The official enthusiasm for the internet’s economic potential is in sharp contrast to the government’s fears about its political power. Xi has imposed the strictest censorship on online discussions and launched campaigns to crack down on dissenting opinions.

Yang Peidong, postdoctoral fellow at Nanyang Technological University, in Singapore, said that the governing of the online discursive space during Xi’s era involved not only censorship, but also the mobilisation of more constructive and proactive tactics, such as guiding public opinion under the catchphrase “positive energy”.

“The latter represents a more sophisticated approach compared to censorship, because it seeks to create consensus and identification between the state and netizens,” Yang said.

Li Xigen, associate professor at City University’s department of Media and Communications, said that while all the attempts to further develop the internet to facilitate information exchange for various purposes was plausible, the blocking of a sizable number of information websites through the internet Great Wall put China back to the starting point.

“Free access to information through the internet becomes a challenge to the Chinese leaders when they face a dilemma constantly, to open the internet at the price of losing ground in public opinion or block the internet to guarantee safety through the mainstream media-led party line,” Li said.

It remains a question whether the Chinese leaders will realise that free flow of information is not only the foundation of economic development, but also for social advancement
Li Xigen, Hong Kong academic

While the government says its campaigns are designed to eliminate slander and pornography, state censors have often focused on removing information they believe might undermine the Communist Party’s credibility and affect social stability.

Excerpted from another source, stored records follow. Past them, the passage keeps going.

-- ==== Sys2Proof/Safety.lean ====
section
/-! DEFINITION. The terms in which claims about runs are stated: when an instruction may do its work, what it leaves as it
found it, and what a run may rely on. -/

namespace Sys2Proof.Machine

/-! ### When an instruction does its work -/

/-- The state in which the operands of an instruction are read: a future-bound name that it reads in the ordinary way, and
whose operation has completed, holds the completion word (R235). -/
def State.seen (s : State) (i : Instr) : State := s.resolveReads s.cur (Instr.info i)

/-- The issuing group as instruction `i` reads it. -/
def State.reader (s : State) (i : Instr) : Group := (s.seen i).me

/-- The checks that every instruction makes at issue, all passed (R29, R37, R67, R146, R182, R312): a legal encoding, a class
that may issue in the superstep, sources and kept destinations without a result in flight, valid latches, no region where one
is forbidden, and no uncorrectable error in a register that it reads. -/
structure Ready (i : Instr) (s : State) : Prop where
  legal : encodingOk (Instr.info i) s.me = true
  class_ : classOk (Instr.info i).cls (s.core s.myCore).exchange (s.ctx s.myCtx).phased = true
  there : ((Instr.info i).reads s.me).any (fun o => s.srcBusy s.cur o) = false
  kept : (Instr.info i).dsts.any (fun o => s.dstBusy s.cur o (s.me.execMask (Instr.info i).pred)) = false
  latches : (Instr.info i).srcs.any (fun o => o.isLatch && !(o.latch s.me).valid) = false
  region : ((Instr.info i).idemTrap && s.me.region.isSome) = false
  sound : (s.reader i).badReads (Instr.info i) = false

/-- The pool has room for the registers that instruction `i` allocates (R62). -/
def HasRoom (i : Instr) (s : State) (nv ns : Nat) : Prop := (s.seen i).room (s.reader i).wg nv ns = true

/-! ### What an instruction leaves as it found it -/

/-- What an instruction may write of its group's registers: scalar names, vector names, masks, flags and latches. -/
structure Writes where
  s : List Nat := []
  v : List Nat := []
  masks : List Nat := []
  flags : Bool := false
  sk : Bool := false
  vk : Bool := false

/-- The group `y` after instruction `i`, issued by the group `x`, has done its work: it goes on at `pc`; its signature has its
update (R317); the bundle is spent; last-read coverage goes on at the word that follows and ends at a transfer (R58); names
that a last-read bit frees, and tiles with their columns, are unallocated; every other register keeps its mapping but for those of `w`; and everything else
is as in `z`, which is `x` but for what the instruction itself changes. -/
structure Ran (i : Instr) (x z y : Group) (pc : Dword) (taken : Bool) (w : Writes) : Prop where
  goesOn : y.pc = pc
  sig : y.sig = sigStep x.sig (Instr.info i).word (x.execMask (Instr.info i).pred)
  cover : y.hlr = if taken = false ∧ pc = nextPc x.pc then x.hlr.drop 1 else []
  scalars : ∀ n, n ∉ w.s →
    Fmap.find y.s n = if (0, n) ∈ x.lastReads (Instr.info i) then none else Fmap.find x.s n
  vectors : ∀ k, k / 16 ∉ w.v →
    Fmap.find y.v k = if (1, k / 16) ∈ x.lastReads (Instr.info i) ∨
      64 ≤ k / 16 ∧ (2, (k / 16 - 64) / 32) ∈ x.lastReads (Instr.info i) then none else Fmap.find x.v k
  masks : ∀ k, k ∉ w.masks → y.mask k = z.mask k
  flags : w.flags = false → y.flags = z.flags
  sk : w.sk = false → y.sk = z.sk
  vk : w.vk = false → y.vk = z.vk
  rest : y = { z with pc := y.pc, sig := y.sig, hlr := y.hlr, s := y.s, v := y.v, m := y.m, flags := y.flags, sk := y.sk
                      vk := y.vk, bundle := none, stall := none }

/-- Instruction `i` completes in `t`: the issuing group is as `Ran` says, no other group changes, and the rest of the package,
every byte of memory among it, is as in `v`. -/
structure Does (i : Instr) (s v : State) (z : Group) (pc : Dword) (taken : Bool) (w : Writes) (t : State) : Prop where
  answers : exec i s = .next t
  world : t = { v with groups := t.groups }
  others : ∀ h, h ≠ s.cur → t.group h = s.group h
  me : Ran i (s.reader i) z (t.group s.cur) pc taken w

/-- A lane of a group: widths are multiples of 8, up to 128 (R8). -/
def Group.hasLane (x : Group) (l : Nat) : Prop := l < 128 ∧ l / 8 < x.width / 8

/-- What a scalar instruction with result `r` does (R55, R65, R158, R160): D, or the pair D and D + 1, takes `r` unless WS is
set, bits [31:0] shift into sk0, and a variable-latency result is in flight until it is written. -/
def ScalarResult (i : Instr) (s : State) (d : Nat) (ws wide slow : Bool) (r : Dword) : Prop :=
  ∃ t p, Does i s (if slow then s.addPend p else s) (s.reader i) (nextPc s.me.pc) false
      { s := if ws then [] else if wide then [d, d + 1] else [d], sk := true } t ∧
    (ws = false → (t.group s.cur).readS d = loOf r) ∧
    (ws = false → wide = true → (t.group s.cur).readS (d + 1) = hiOf r) ∧
    (t.group s.cur).sk = shiftChain s.me.sk ⟨true, if slow then some s.nextId else none, [loOf r]⟩ ∧
    p.kind = .slow ∧ (ws = false → ∀ e, Fmap.find (t.group s.cur).s d = some e → e.id ∈ p.entries)

/-- What a vector instruction with results `rs` for the registers from D on, and flags `fl`, does (R55, R65, R80, R194, R196):
executing lanes of the registers take their values and the others keep theirs, unless WS is set; flags are ORed into executing
lanes unless Q is set; the first register's new value shifts into vk0. -/
def VectorResult (i : Instr) (s : State) (d : Nat) (quiet ws : Bool) (m : Mask) (rs : List (Nat → Word)) (fl : Nat → Flags)
    (slow : Bool) : Prop :=
  ∃ t p, Does i s (if slow then s.addPend p else s) (s.reader i) (nextPc s.me.pc) false
      { v := if ws then [] else (List.range rs.length).map (fun k => d + k), flags := !quiet, vk := true } t ∧
    (ws = false → ∀ k, k < rs.length → ∀ l, (s.reader i).hasLane l →
      (t.group s.cur).readV (d + k) l =
        if m.getLsbD l then (rs.getD k (fun _ => 0)) l else (s.reader i).readV (d + k) l) ∧
    (∀ l, l < 128 → (t.group s.cur).flag l =
      if quiet = false ∧ m.getLsbD l = true then (s.reader i).flag l ||| fl l else (s.reader i).flag l) ∧
    (t.group s.cur).vk = shiftChain s.me.vk ⟨true, if slow then some s.nextId else none,
      (List.range s.me.width).map (fun l =>
        if m.getLsbD l then (rs.getD 0 (fun _ => 0)) l else (s.reader i).readV d l)⟩ ∧
    p.kind = .slow ∧ (ws = false → ∀ k, k < rs.length → ∀ q, q ∈ hitQuarters s.me.width m →
      ∀ e, Fmap.find (t.group s.cur).v (vkey (d + k) q) = some e → e.id ∈ p.slices)

/-- What an instruction whose one effect is on a mask and on flags does (R203, R204): bit l of mask `d`, which is not m0,
takes `bit l` in every lane of the group, flags `fl` are ORed in where `m` has a lane, and nothing is shifted. -/
def MaskResult (i : Instr) (s : State) (d : Nat) (bit : Nat → Bool) (quiet : Bool) (m : Mask) (fl : Nat → Flags) : Prop :=
  ∃ t, Does i s s (s.reader i) (nextPc s.me.pc) false { masks := [d], flags := !quiet } t ∧
    (∀ l, l < 128 → ((t.group s.cur).mask d).getLsbD l = (decide (l < s.me.width) && bit l)) ∧
    (∀ l, l < 128 → (t.group s.cur).flag l =
      if quiet = false ∧ m.getLsbD l = true then (s.reader i).flag l ||| fl l else (s.reader i).flag l)

/-- An instruction that writes `n` scalar registers from `d` on with no shift of a chain (R204). -/
def ScalarWritten (i : Instr) (s : State) (d n : Nat) (v : Nat → Word) : Prop :=
  ∃ t, Does i s s (s.reader i) (nextPc s.me.pc) false { s := (List.range n).map (fun k => d + k) } t ∧
    ∀ k, k < n → (t.group s.cur).readS (d + k) = v k

/-- An instruction whose whole effect on its group and on the package is told by `z` and `v`: it goes on at `pc`, and every
register keeps its value. -/
def Becomes (i : Instr) (s v : State) (z : Group) (pc : Dword) (taken : Bool) : Prop := ∃ t, Does i s v z pc taken {} t

/-- An instruction at which the group stays: the rest of the package is as in `v`, no other group changes, and the group is
`z` (R38, R174, R178). -/
def Stays (i : Instr) (s v : State) (z : Group) : Prop :=
  ∃ t, exec i s = .next t ∧ t = { v with groups := t.groups } ∧ (∀ h, h ≠ s.cur → t.group h = s.group h) ∧ t.group s.cur = z

/-- The wait that instruction `i` enters: when it ends, the signature takes the instruction's update and the registers that
its last-read bits free are freed (R58, R174, R317). -/
def waitFor (i : Instr) (s : State) (k : WaitKind) : Wait :=
  ⟨k, (Instr.info i).word, (s.reader i).execMask (Instr.info i).pred, (s.reader i).lastReads (Instr.info i)⟩

/-- Instruction `i` takes a precise trap, and has no effect of its own (R302). -/
def Traps (i : Instr) (s : State) (t : TrapInfo) : Prop := exec i s = .next ((s.seen i).preciseTrap s.cur t)

/-- Instruction `i` does not issue yet: the group stays at it, with nothing changed but the reason (R29). -/
def Stalls (i : Instr) (s : State) (r : Stall) : Prop :=
  exec i s = .next ((s.seen i).modGroup s.cur (fun x => { x with stall := some r }))

/-! ### Memory accesses -/

/-- An access leads to bytes that it may use (R85, R103 to R106, R108, R220, R227, R232): memory that is home in a compute
superstep, and for a bank unit lies in the die's own tier; a line of a live member's scratchpad that an ordinary store may
write; or a root slot where the instruction accepts one. -/
def Reaches (s : State) (u : Use) (a : Access) : Prop :=
  match s.target s.me.wg a.va u.acc with
  | .memory pa _ mir _ =>
    ((s.core s.myCore).exchange = true ∨ mir = true ∨ paDie pa = s.myDie) ∧
      (u.bank = true → paKind pa = 1 ∧ paDie pa = s.myDie)
  | .spad loc _ => u.bank = false ∧ (u.acc = .store → (s.lineAt loc).barrier = false ∧ (s.lineAt loc).queue = false)
  | .slot _ => u.slotOk = true
  | _ => False

/-- The checks of R220 on the accesses of an instruction, all passed: alignment, translation and target, and no race where the
detector traps. -/
structure Accessible (s : State) (u : Use) (l : List Access) : Prop where
  aligned : ∀ a ∈ l, a.va.toNat % u.align = 0
  reaches : ∀ a ∈ l, Reaches s u a
  unraced : (s.ctx s.myCtx).race = 1 → ∀ h ∈ s.hits l u.acc, s.conflicts u h = []

/-- What a load, an atomic or an operand read waits for is there, and none of its accesses is one that returns poison, `bad`
(R62, R104, R312). -/
structure Loadable (s : State) (hs : List Hit) (bad : Option Hit) (nv ns : Nat) : Prop where
  full : s.emptyLine hs = false
  room : s.room s.me.wg nv ns = true
  sound : bad = none

/-- The two states have the same cores but for the contents of their L1 data caches (R101). -/
def SameButL1 (s t : State) : Prop := ∀ c, t.core c = { s.core c with l1 := (t.core c).l1 }

end Sys2Proof.Machine
end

As a result, Freedom House puts China 58th out of 60 countries in its “Freedom on the Net 2013” report, ahead of only Iran and tied with Cuba. The international media freedom group Reporters Without Borders had called for a full boycott of China’s hosting of the internet conference, describing China as the world’s No 1 “enemy of [the] internet”.

“It remains a question whether the Chinese leaders will realise that free flow of information is not only the foundation of economic development, but also for social advancement,” Li said.

Beijing sees the conference as China’s “coming out party”, with organisers intent on making the annual event the internet industry’s equivalent of Davos’ World Economic Forum.

China has been working hard to strengthen its vision of the internet as a space, like physical territory, that should be divided up along national lines and governed however each country sees fit.

However, human rights groups say Beijing is using the forum to influence global internet governance in ways that would curb freedom of expression and exacerbate rights abuses.

At the inaugural World Internet Conference last year, also held in Wuzhen, a last-minute effort to issue a declaration with a statement calling on the international community to “respect the internet sovereignty of all countries” and “widely spread positive energy” failed to pass.

The question this year is will that be the end of it?